- [Collected data]:
┌──
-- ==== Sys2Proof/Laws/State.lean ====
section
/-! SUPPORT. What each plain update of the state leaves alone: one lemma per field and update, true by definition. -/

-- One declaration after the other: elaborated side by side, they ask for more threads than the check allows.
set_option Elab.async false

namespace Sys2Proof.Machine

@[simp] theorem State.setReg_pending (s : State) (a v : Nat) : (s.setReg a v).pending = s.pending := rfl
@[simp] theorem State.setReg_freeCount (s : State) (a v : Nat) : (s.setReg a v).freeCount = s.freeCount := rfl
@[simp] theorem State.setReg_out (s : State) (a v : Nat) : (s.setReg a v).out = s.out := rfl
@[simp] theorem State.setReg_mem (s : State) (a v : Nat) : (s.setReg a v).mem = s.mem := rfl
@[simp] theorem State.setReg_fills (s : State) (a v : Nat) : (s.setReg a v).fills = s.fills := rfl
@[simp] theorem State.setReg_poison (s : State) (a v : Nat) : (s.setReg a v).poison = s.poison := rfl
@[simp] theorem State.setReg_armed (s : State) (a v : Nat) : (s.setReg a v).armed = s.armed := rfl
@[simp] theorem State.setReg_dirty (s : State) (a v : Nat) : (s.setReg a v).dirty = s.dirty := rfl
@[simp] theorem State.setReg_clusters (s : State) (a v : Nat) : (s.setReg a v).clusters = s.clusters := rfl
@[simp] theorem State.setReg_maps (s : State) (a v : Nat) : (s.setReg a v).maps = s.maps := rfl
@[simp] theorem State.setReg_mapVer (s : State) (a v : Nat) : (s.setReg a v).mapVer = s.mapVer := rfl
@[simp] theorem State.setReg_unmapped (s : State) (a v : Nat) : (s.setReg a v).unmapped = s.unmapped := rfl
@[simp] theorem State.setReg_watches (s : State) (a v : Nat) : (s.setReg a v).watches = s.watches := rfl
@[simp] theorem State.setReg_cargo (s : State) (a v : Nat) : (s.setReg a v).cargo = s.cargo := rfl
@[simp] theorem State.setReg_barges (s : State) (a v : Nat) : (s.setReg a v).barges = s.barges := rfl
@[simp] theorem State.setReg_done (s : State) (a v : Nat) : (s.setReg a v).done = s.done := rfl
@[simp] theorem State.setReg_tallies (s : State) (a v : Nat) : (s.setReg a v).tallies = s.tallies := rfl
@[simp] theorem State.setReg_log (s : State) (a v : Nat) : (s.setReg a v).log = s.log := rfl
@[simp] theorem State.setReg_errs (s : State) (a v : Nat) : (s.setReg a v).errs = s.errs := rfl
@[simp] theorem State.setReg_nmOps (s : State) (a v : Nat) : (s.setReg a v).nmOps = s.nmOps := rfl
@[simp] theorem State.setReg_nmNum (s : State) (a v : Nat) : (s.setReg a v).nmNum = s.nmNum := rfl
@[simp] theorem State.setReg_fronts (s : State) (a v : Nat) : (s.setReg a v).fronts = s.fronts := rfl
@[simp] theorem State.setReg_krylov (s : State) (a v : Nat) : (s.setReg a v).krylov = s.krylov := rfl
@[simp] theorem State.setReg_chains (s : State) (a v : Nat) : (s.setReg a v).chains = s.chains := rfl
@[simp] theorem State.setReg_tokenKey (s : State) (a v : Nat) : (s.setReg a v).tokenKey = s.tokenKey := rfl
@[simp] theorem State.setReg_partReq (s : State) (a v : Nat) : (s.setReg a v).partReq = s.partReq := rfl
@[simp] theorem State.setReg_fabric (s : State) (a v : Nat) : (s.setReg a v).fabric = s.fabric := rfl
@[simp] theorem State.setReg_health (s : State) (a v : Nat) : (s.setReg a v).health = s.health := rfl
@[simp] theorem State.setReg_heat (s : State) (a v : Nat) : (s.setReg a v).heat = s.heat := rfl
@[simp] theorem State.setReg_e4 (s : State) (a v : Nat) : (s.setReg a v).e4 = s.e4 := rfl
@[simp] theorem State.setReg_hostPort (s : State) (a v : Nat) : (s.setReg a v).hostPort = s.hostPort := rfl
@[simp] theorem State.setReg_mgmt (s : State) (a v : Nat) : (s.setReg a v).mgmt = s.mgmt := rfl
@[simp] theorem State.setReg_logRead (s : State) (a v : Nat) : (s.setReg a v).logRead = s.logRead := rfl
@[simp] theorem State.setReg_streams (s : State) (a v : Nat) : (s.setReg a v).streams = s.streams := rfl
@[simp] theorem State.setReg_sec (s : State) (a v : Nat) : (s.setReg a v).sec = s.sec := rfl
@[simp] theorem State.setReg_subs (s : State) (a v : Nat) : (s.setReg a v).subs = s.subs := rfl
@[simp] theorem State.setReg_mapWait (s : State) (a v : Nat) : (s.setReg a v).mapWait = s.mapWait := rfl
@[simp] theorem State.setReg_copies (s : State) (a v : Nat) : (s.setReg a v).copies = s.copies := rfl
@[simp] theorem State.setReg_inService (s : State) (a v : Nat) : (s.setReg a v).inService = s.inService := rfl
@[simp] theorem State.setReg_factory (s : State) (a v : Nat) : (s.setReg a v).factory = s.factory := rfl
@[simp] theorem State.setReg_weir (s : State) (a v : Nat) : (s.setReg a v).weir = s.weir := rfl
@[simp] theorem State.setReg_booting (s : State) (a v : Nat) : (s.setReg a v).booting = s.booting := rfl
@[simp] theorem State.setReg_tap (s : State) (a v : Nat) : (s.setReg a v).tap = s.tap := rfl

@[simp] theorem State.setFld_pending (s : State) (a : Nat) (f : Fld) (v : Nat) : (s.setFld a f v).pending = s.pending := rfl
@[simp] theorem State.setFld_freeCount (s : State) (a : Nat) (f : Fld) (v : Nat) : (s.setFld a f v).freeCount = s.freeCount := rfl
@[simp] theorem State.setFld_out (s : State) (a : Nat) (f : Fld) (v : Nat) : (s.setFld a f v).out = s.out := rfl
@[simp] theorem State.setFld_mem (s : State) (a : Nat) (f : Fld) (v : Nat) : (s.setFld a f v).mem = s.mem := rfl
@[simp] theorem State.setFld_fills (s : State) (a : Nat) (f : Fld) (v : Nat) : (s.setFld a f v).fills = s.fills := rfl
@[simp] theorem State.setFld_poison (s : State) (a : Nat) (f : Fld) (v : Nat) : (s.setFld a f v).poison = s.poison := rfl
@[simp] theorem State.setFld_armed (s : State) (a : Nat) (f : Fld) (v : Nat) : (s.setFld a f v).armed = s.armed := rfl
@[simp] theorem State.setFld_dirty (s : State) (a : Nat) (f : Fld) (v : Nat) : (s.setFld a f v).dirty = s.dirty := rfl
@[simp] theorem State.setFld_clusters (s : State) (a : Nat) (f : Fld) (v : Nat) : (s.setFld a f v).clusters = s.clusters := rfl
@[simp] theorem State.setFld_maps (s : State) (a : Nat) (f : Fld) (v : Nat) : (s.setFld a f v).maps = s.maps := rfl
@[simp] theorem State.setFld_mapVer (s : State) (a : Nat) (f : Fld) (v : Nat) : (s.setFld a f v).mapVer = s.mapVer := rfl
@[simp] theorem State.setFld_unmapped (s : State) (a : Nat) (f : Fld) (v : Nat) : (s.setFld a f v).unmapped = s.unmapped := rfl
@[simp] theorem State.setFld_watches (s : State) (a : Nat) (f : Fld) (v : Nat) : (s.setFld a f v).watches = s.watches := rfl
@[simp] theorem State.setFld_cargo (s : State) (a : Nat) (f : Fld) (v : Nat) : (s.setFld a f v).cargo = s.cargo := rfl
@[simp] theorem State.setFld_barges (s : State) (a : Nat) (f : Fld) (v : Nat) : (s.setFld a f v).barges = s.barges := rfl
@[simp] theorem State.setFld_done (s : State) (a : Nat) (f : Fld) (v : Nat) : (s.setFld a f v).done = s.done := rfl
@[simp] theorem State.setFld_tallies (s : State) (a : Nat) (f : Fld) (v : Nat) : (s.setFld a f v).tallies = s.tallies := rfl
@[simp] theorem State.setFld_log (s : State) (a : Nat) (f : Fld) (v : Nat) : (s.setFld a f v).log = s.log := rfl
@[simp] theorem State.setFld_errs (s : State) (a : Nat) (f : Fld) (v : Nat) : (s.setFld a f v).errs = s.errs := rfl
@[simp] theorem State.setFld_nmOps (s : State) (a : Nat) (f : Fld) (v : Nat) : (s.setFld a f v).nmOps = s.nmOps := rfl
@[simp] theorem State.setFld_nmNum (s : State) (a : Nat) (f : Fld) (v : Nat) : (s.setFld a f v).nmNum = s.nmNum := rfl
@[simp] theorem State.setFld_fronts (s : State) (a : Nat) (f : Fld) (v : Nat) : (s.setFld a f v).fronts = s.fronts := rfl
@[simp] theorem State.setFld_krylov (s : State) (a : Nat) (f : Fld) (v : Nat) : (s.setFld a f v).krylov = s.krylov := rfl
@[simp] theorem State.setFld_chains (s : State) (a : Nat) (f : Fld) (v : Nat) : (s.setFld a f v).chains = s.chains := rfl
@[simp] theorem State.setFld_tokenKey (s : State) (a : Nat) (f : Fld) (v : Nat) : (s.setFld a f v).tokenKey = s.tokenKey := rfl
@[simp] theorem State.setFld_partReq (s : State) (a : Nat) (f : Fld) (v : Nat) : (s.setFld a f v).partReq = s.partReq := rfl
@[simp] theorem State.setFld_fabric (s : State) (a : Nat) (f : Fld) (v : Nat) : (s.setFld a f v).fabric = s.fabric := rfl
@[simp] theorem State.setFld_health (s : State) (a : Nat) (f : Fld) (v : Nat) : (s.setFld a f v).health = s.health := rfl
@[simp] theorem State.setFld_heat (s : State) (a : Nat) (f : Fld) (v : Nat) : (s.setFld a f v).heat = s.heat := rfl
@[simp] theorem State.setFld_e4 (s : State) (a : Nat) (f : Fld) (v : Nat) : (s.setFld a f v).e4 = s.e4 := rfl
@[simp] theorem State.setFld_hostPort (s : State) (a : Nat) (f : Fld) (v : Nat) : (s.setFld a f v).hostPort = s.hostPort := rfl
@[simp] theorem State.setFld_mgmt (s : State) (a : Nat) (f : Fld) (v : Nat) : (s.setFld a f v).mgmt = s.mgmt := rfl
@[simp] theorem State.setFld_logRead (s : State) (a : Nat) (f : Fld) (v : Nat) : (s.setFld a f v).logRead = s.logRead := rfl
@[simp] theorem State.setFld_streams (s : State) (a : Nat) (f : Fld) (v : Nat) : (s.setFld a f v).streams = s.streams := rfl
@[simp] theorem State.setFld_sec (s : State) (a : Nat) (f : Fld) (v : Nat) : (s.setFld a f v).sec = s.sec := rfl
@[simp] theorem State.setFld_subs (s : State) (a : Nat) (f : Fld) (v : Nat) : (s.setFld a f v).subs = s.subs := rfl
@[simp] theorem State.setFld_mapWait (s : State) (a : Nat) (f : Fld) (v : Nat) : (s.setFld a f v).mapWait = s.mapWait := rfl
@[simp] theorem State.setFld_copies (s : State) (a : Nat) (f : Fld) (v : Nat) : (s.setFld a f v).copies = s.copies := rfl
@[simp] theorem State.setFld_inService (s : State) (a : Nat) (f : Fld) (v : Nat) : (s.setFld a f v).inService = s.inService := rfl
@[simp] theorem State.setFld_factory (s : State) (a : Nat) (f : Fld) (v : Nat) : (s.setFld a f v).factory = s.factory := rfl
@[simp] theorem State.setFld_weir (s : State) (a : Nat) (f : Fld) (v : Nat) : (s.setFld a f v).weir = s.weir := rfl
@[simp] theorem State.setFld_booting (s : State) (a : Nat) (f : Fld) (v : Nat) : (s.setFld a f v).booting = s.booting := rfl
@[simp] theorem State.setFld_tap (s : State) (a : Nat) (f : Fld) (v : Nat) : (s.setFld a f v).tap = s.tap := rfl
└──
┌──
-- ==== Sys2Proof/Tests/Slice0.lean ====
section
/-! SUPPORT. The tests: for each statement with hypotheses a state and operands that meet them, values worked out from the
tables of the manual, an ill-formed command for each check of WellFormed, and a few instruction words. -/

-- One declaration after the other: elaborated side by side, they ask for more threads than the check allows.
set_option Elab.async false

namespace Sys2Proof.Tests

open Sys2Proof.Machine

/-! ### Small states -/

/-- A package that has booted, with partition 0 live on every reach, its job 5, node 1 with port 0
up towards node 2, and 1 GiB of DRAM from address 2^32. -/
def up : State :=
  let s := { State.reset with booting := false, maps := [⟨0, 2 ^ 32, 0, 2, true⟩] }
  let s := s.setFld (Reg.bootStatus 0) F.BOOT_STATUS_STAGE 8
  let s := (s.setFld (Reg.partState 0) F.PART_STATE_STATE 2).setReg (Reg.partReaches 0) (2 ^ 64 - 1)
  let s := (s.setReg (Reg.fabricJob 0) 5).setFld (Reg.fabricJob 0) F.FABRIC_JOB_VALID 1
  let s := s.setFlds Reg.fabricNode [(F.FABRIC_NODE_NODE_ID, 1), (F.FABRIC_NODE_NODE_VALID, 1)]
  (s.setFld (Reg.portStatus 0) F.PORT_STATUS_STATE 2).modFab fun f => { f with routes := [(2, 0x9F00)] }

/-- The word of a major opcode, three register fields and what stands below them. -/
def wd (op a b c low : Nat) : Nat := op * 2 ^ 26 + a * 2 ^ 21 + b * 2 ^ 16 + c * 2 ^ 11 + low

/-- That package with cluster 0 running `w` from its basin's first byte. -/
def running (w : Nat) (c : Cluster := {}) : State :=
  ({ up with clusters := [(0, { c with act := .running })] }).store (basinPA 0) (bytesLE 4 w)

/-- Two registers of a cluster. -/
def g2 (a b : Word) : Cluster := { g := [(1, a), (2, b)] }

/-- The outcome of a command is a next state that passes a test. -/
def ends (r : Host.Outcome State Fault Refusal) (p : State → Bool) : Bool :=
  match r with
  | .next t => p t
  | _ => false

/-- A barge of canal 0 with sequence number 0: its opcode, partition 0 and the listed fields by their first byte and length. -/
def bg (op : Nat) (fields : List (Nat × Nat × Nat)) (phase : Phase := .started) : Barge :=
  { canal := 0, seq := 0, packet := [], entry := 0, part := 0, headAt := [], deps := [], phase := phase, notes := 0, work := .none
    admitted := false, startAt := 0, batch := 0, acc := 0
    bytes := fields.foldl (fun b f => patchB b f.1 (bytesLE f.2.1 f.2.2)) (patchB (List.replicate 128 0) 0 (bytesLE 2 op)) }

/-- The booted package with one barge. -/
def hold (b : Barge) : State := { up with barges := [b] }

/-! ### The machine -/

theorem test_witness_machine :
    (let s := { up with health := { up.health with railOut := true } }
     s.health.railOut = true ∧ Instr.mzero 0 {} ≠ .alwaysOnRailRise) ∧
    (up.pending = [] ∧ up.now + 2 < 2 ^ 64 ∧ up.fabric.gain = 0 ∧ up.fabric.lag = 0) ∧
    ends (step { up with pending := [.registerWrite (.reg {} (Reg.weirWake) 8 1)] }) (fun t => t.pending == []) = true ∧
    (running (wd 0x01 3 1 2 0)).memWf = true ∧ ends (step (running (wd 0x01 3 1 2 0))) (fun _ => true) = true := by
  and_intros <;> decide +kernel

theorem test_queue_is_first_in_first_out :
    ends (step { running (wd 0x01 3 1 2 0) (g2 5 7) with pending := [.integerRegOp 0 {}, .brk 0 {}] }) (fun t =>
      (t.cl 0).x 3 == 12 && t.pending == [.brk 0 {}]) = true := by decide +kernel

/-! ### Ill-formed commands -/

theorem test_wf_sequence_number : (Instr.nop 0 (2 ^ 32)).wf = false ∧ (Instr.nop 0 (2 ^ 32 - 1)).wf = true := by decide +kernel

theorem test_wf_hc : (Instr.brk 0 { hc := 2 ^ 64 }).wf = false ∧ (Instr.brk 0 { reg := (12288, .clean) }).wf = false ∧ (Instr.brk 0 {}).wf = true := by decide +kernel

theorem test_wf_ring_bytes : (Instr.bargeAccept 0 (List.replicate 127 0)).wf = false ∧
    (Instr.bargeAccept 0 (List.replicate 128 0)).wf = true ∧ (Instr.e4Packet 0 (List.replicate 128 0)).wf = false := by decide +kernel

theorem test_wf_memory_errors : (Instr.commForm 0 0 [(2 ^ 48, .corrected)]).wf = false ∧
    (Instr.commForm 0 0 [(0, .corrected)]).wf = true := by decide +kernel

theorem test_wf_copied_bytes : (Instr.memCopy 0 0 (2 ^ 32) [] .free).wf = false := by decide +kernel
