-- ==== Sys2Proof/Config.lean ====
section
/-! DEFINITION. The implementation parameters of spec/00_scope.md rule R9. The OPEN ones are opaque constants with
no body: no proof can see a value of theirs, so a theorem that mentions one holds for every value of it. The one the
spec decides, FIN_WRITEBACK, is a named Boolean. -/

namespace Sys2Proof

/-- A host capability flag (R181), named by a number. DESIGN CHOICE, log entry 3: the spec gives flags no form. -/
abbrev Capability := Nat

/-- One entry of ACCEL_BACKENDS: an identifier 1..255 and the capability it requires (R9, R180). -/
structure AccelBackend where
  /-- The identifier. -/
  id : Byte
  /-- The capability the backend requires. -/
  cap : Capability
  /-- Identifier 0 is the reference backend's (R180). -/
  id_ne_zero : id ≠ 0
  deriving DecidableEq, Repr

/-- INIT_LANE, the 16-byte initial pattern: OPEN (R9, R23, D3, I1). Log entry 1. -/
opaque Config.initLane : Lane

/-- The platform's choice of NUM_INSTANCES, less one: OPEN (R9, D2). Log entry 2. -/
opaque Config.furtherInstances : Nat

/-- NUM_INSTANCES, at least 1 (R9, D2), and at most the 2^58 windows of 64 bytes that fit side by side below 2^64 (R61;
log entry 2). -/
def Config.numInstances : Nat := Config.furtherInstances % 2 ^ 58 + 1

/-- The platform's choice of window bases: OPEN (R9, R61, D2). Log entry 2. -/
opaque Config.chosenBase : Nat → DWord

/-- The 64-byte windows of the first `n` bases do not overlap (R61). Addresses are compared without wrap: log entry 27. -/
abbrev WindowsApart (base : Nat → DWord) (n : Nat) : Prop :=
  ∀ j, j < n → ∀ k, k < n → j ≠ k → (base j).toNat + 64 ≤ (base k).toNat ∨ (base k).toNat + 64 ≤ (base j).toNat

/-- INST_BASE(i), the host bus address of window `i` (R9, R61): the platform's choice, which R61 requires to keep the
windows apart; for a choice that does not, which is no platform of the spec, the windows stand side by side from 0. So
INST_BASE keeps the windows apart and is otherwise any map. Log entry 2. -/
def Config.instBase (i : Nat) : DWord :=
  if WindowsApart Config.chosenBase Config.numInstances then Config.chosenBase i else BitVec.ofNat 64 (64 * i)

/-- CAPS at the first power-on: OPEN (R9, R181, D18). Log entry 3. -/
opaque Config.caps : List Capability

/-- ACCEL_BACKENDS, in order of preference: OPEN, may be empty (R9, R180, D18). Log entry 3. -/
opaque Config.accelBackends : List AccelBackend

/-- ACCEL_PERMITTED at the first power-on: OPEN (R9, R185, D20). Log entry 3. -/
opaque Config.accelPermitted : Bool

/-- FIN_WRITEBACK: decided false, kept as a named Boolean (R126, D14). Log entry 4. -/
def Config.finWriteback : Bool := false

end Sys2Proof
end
└──
┌──
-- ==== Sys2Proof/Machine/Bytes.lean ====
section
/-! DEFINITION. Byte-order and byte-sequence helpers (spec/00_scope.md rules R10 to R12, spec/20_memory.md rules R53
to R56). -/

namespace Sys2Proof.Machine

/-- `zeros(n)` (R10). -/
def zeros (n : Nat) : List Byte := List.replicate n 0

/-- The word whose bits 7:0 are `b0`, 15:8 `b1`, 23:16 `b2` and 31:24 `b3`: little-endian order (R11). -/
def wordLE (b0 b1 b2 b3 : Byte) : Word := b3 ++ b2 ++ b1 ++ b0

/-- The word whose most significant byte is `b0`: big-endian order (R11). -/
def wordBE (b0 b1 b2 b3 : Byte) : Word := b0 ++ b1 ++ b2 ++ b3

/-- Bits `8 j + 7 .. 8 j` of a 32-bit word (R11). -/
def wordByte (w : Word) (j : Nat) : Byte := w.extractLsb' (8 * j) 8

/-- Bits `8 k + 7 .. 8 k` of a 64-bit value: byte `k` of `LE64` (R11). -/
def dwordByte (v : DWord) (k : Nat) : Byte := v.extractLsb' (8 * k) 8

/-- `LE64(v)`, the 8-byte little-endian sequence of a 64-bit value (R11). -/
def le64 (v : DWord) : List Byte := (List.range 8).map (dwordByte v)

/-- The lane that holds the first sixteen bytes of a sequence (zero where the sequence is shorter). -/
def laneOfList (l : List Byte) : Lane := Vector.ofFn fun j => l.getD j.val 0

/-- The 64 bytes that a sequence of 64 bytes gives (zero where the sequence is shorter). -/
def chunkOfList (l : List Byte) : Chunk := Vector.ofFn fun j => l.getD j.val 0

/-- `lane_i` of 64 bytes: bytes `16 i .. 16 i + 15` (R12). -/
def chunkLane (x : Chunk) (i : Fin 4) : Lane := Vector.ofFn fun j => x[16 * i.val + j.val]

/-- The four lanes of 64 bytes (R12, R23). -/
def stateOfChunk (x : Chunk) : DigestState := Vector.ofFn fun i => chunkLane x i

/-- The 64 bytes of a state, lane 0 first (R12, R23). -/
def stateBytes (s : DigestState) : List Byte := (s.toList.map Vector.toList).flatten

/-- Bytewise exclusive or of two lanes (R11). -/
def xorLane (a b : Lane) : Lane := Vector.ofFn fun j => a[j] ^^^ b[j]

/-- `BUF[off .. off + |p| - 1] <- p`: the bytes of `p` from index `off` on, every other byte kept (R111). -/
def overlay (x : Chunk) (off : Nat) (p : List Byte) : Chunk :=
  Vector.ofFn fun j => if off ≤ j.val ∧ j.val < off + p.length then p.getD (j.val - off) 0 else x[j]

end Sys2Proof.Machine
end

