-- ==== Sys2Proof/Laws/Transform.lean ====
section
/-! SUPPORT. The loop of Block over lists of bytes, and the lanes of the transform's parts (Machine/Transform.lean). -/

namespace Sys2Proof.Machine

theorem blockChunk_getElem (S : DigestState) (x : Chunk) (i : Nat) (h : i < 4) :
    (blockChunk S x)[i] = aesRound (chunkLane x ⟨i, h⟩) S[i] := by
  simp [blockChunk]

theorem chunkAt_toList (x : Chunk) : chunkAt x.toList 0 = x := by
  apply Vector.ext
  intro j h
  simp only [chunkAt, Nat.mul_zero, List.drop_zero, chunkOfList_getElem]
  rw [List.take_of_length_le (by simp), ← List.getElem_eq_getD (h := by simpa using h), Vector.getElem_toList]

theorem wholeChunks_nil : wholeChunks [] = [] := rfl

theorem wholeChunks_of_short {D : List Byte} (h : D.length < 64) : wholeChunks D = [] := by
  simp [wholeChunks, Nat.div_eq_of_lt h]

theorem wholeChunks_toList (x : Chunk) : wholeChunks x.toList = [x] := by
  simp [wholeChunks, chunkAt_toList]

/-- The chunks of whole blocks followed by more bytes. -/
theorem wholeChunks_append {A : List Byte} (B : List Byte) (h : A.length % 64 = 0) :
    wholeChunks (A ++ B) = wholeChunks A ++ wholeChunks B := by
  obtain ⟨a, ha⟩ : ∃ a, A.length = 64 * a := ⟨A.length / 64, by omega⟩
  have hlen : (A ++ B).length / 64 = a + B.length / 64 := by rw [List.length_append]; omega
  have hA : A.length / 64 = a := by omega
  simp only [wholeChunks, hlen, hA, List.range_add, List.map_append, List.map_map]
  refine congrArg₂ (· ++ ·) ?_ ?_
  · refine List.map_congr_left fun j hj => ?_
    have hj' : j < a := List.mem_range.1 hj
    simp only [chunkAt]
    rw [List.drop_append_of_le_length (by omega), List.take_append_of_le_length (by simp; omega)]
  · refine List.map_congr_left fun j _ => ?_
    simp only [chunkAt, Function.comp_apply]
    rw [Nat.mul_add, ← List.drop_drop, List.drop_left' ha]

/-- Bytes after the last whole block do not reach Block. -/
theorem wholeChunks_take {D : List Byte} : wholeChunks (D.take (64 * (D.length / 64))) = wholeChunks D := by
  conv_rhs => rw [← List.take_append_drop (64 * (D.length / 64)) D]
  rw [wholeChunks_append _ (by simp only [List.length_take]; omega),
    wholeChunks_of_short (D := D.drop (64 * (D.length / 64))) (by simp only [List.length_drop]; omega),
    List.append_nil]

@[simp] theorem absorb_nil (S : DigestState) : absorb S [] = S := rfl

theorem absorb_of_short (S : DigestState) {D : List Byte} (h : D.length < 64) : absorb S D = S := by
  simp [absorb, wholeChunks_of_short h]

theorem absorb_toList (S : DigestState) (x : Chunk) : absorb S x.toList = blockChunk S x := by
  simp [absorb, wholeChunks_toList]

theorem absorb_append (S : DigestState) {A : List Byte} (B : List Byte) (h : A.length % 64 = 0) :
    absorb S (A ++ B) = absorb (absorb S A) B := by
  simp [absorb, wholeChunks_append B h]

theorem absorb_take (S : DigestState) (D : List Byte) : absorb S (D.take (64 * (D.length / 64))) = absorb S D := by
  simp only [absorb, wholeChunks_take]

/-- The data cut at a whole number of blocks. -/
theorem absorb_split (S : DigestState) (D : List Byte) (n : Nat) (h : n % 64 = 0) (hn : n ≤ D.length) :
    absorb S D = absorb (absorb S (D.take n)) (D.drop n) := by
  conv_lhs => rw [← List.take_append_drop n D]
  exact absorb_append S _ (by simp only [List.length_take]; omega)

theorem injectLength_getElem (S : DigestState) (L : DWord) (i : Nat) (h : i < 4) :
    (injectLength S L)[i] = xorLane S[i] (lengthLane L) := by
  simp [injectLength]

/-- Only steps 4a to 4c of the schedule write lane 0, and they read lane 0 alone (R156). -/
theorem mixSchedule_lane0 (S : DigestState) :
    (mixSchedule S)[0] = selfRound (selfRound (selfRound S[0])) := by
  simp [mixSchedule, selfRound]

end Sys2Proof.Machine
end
└──
- [Task requirements]: From the entries above, extract only the lines running from the one containing "a v).e4 = s.e4 := rfl" through the one containing "a v).mgmt = s.mgmt := rfl", inclusive.

- [Task answer]:
@[simp] theorem State.setReg_e4 (s : State) (a v : Nat) : (s.setReg a v).e4 = s.e4 := rfl
@[simp] theorem State.setReg_hostPort (s : State) (a v : Nat) : (s.setReg a v).hostPort = s.hostPort := rfl
@[simp] theorem State.setReg_mgmt (s : State) (a v : Nat) : (s.setReg a v).mgmt = s.mgmt := rfl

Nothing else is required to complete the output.